**TASK OBJECTIVE**.
What lines of the data hold the string "StrapVal"? Pull each one out.
═══ RECORDS FOR THE EXERCISE
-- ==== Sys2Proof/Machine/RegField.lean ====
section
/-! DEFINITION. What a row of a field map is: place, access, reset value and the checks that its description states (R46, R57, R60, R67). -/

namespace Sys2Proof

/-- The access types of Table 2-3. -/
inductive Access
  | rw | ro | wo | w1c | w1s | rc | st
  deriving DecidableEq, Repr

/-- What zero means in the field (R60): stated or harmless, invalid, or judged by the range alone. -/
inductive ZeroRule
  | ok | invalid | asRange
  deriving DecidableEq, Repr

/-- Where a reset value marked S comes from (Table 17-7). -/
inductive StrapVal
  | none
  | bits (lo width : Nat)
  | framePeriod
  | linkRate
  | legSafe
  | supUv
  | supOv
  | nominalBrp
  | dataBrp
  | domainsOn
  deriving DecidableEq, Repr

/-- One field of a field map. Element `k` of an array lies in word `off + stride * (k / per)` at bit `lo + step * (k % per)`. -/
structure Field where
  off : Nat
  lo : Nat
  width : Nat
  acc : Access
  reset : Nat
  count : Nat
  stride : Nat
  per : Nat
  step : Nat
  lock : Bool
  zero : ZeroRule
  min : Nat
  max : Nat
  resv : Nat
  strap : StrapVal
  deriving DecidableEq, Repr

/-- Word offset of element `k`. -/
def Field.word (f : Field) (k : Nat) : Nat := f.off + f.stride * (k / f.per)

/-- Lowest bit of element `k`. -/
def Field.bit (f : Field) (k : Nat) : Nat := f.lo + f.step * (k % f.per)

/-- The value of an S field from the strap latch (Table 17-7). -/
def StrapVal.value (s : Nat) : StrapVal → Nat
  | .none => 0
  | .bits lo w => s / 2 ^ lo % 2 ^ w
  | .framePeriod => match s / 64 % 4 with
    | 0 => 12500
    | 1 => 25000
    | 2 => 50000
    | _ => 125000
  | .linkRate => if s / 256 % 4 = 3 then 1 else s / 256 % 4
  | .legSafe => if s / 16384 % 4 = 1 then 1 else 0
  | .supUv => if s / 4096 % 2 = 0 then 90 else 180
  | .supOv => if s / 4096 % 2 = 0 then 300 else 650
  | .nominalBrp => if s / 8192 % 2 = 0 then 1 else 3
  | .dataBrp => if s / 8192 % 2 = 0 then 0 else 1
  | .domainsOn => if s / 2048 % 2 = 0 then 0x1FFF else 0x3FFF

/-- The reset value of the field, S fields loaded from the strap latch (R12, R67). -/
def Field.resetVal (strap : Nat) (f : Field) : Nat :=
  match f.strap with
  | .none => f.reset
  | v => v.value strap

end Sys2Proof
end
══════
**ANSWER SECTION**.
inductive StrapVal
  strap : StrapVal
def StrapVal.value (s : Nat) : StrapVal → Nat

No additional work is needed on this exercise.